This work addresses the open-set semantic navigation challenge for UAVs in large-scale, unstructured outdoor environments with sparse, long-range targets. Methodologically, we propose a 3D semantic navigation framework featuring a spatially consistent semantic voxel-ray map as persistent memory—integrating short-range voxel search and long-range ray search—and augmenting spatial reasoning with vision-language models (VLMs) to provide cross-modal semantic cues. An adaptive, behavior-tree-driven decision mechanism coordinates reactive responses with global planning. Key contributions include: (i) the first online-updatable 3D semantic memory supporting large-scale open-set navigation; (ii) VLM-enhanced cross-modal spatial reasoning; and (iii) a real-time adaptive behavior-switching strategy. Evaluated across 10 simulated environments and 100 navigation tasks, our method outperforms baselines by 85.25% in success rate and has been successfully deployed and validated in real-world outdoor scenarios.

Aerial outdoor semantic navigation requires robots to explore large, unstructured environments to locate target objects. Recent advances in semantic navigation have demonstrated open-set object-goal navigation in indoor settings, but these methods remain limited by constrained spatial ranges and structured layouts, making them unsuitable for long-range outdoor search. While outdoor semantic navigation approaches exist, they either rely on reactive policies based on current observations, which tend to produce short-sighted behaviors, or precompute scene graphs offline for navigation, limiting adaptability to online deployment.

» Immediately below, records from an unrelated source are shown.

/-- Settles O42: the four calls one after another. The peek shows the form's first bits, since the whole code word is
left; the two reads take its two parts. -/
theorem primitivesReadOneCodeWord : Obligations.PrimitivesReadOneCodeWord := by
  intro s c f d hs hr hd hroom hbits
  obtain ⟨hlow, hpayload⟩ := Memory.HoldsCodeWord.read hbits hd
  obtain ⟨hp1, hp8⟩ := Form.prefixBits_bounds f
  have hd64 := (Form.payloadBits_bounds f).2
  have hwidth : Form.width f = Form.prefixBits f + Form.payloadBits f := rfl
  have hrem : Form.width f ≤ Reader.rem c := by unfold Reader.rem; omega
  have hrem2 : Form.payloadBits f ≤ Reader.rem (Reader.skip c (Form.prefixBits f)) := by
    simp only [Reader.rem, Reader.skip]
    omega
  have hform : classify ((BitVec.ofNat 64 (Reader.look c (min 8 (Reader.rem c)))).setWidth 8) = f :=
    classify_of_look (min_le_left _ _) (le_min hp8 (by omega)) hlow
  refine ⟨_, _, _, _, _, call_reqPeek hs hr le_rfl (by omega), rfl, call_reqClassify _ _, ?_,
    call_reqReadBits hs hr (by omega) (by omega), call_reqReadBits hs rfl hd64 hrem2, ?_, ?_⟩
  · rw [answer_resp, hform]
  · exact congrArg (fun x => some (BitVec.ofNat 64 x)) hpayload
  · rw [answer_r, hwidth, ← Nat.add_assoc]
    rfl

end Sys2Proof.Machine
end

section
/-! The BitWriter operations (40_bitwriter.md R75 to R78) and NBITS beyond its bound (R81, 41_bitreader.md R89). -/

namespace Sys2Proof.Machine

open Sys2Proof

/-! ### NBITS beyond the bound -/

theorem execBwEmit_of_overBound {s : State} {c : Writer} (hs : s.status = .ok) (hw : s.w = .live c)
    (hn : maxEmitBits < nbitsOperand s) : execBwEmit s = .next (raise .illegalOperation s) := by
  rw [execBwEmit, onWriter_live _ hs hw, if_pos hn]

/-- The bound is tested before the bits that are left (60_exceptions.md R129). -/
theorem execBrPeek_of_overBound {s : State} {c : Reader} (hs : s.status = .ok) (hr : s.r = .live c)
    (hn : maxPeekBits < nbitsOperand s) : execBrPeek s = .next (raise .illegalOperation s) := by
  rw [execBrPeek, onReader_live _ hs hr, if_pos hn]

/-- As for PEEK (R129). -/
theorem execBrReadBits_of_overBound {s : State} {c : Reader} (hs : s.status = .ok) (hr : s.r = .live c)
    (hn : maxReadBits < nbitsOperand s) : execBrReadBits s = .next (raise .illegalOperation s) := by
  rw [execBrReadBits, onReader_live _ hs hr, if_pos hn]

/-- Settles O26, from the three operations beyond their bound and what IllegalOperation leaves of each cursor. -/
theorem overBoundRaises : Obligations.OverBoundRaises :=
  ⟨fun _ _ hs hw hn => ⟨execBwEmit_of_overBound hs hw hn, raise_illegalOperation_w (.inl hw)⟩,
    fun _ _ hs hr =>
      ⟨execBrPeek_of_overBound hs hr, execBrReadBits_of_overBound hs hr, raise_illegalOperation_r (.inl hr)⟩⟩

/-! ### BW.NEW and BW.FINALIZE -/

/-- With STATUS OK `State.answer` changes the response alone, and its code is 0 (60_exceptions.md R127). -/
theorem answer_of_ok {s : State} (hs : s.status = .ok) (r : Response) :
    State.answer s r = { s with resp := { r with code := 0 } } := by
  rw [State.answer, hs]
  rfl

/-- BW.FINALIZE on a usable writer (R78). -/
theorem execBwFinalize_of_live {s : State} {c : Writer} (hs : s.status = .ok) (hw : s.w = .live c) :
    execBwFinalize s = .next { s with resp := { Response.bare 0 with bytesOut := some c.buf } } := by
  rw [execBwFinalize, onWriter_live _ hs hw, answer_of_ok hs]
  rfl

/-- Settles O16: BW.NEW is `newWriter`, which asks nothing of the state it meets, and its writer holds no byte. -/
theorem newWriterIsEmpty : Obligations.NewWriterIsEmpty :=
  ⟨rfl, fun s => ⟨_, rfl, rfl,
    execBwFinalize_of_live (s := State.answer (newWriter s) noResult) (c := Writer.empty) rfl rfl⟩⟩

/-- Settles O19: the bytes are the writer's, and a canonical writer has as many as its bits need. -/
theorem finalizeReturnsTheBytes : Obligations.FinalizeReturnsTheBytes :=
  ⟨rfl, fun _ _ hs hw => ⟨execBwFinalize_of_live hs hw, Writer.length_of_wf⟩⟩

/-! ### BW.EMIT: the bits it appends -/

/-- Reducing an integer to `n` bits keeps its binary digits below `n`: what is taken off is an even multiple of each
`2 ^ i`. -/
theorem emod_two_pow_ediv_emod_two (x : Int) {i n : Nat} (hi : i < n) : x % 2 ^ n / 2 ^ i % 2 = x / 2 ^ i % 2 := by
  obtain ⟨k, rfl⟩ := Nat.exists_eq_add_of_lt hi
  calc x % 2 ^ (i + k + 1) / 2 ^ i % 2
      = (x % 2 ^ (i + k + 1) / 2 ^ i + 2 * (2 ^ k * (x / 2 ^ (i + k + 1)))) % 2 :=
        (Int.add_mul_emod_self_left _ _ _).symm
    _ = (x % 2 ^ (i + k + 1) + 2 ^ i * (2 * (2 ^ k * (x / 2 ^ (i + k + 1))))) / 2 ^ i % 2 := by
        rw [Int.add_mul_ediv_left _ _ (by positivity)]
    _ = (x % 2 ^ (i + k + 1) + 2 ^ (i + k + 1) * (x / 2 ^ (i + k + 1))) / 2 ^ i % 2 := by
        congr 3
        ring
    _ = x / 2 ^ i % 2 := by rw [Int.emod_add_mul_ediv]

We present RAVEN, a 3D memory-based, behavior tree framework for aerial semantic navigation in unstructured outdoor environments. It (1) uses a spatially consistent semantic voxel-ray map as persistent memory, enabling long-horizon planning and avoiding purely reactive behaviors, (2) combines short-range voxel search and long-range ray search to scale to large environments, (3) leverages a large vision-language model to suggest auxiliary cues, mitigating sparsity of outdoor targets. These components are coordinated by a behavior tree, which adaptively switches behaviors for robust operation. We evaluate RAVEN in 10 photorealistic outdoor simulation environments over 100 semantic tasks, encompassing single-object search, multi-class, multi-instance navigation and sequential task changes. Results show RAVEN outperforms baselines by 85.25% in simulation and demonstrate its real-world applicability through deployment on an aerial robot in outdoor field tests.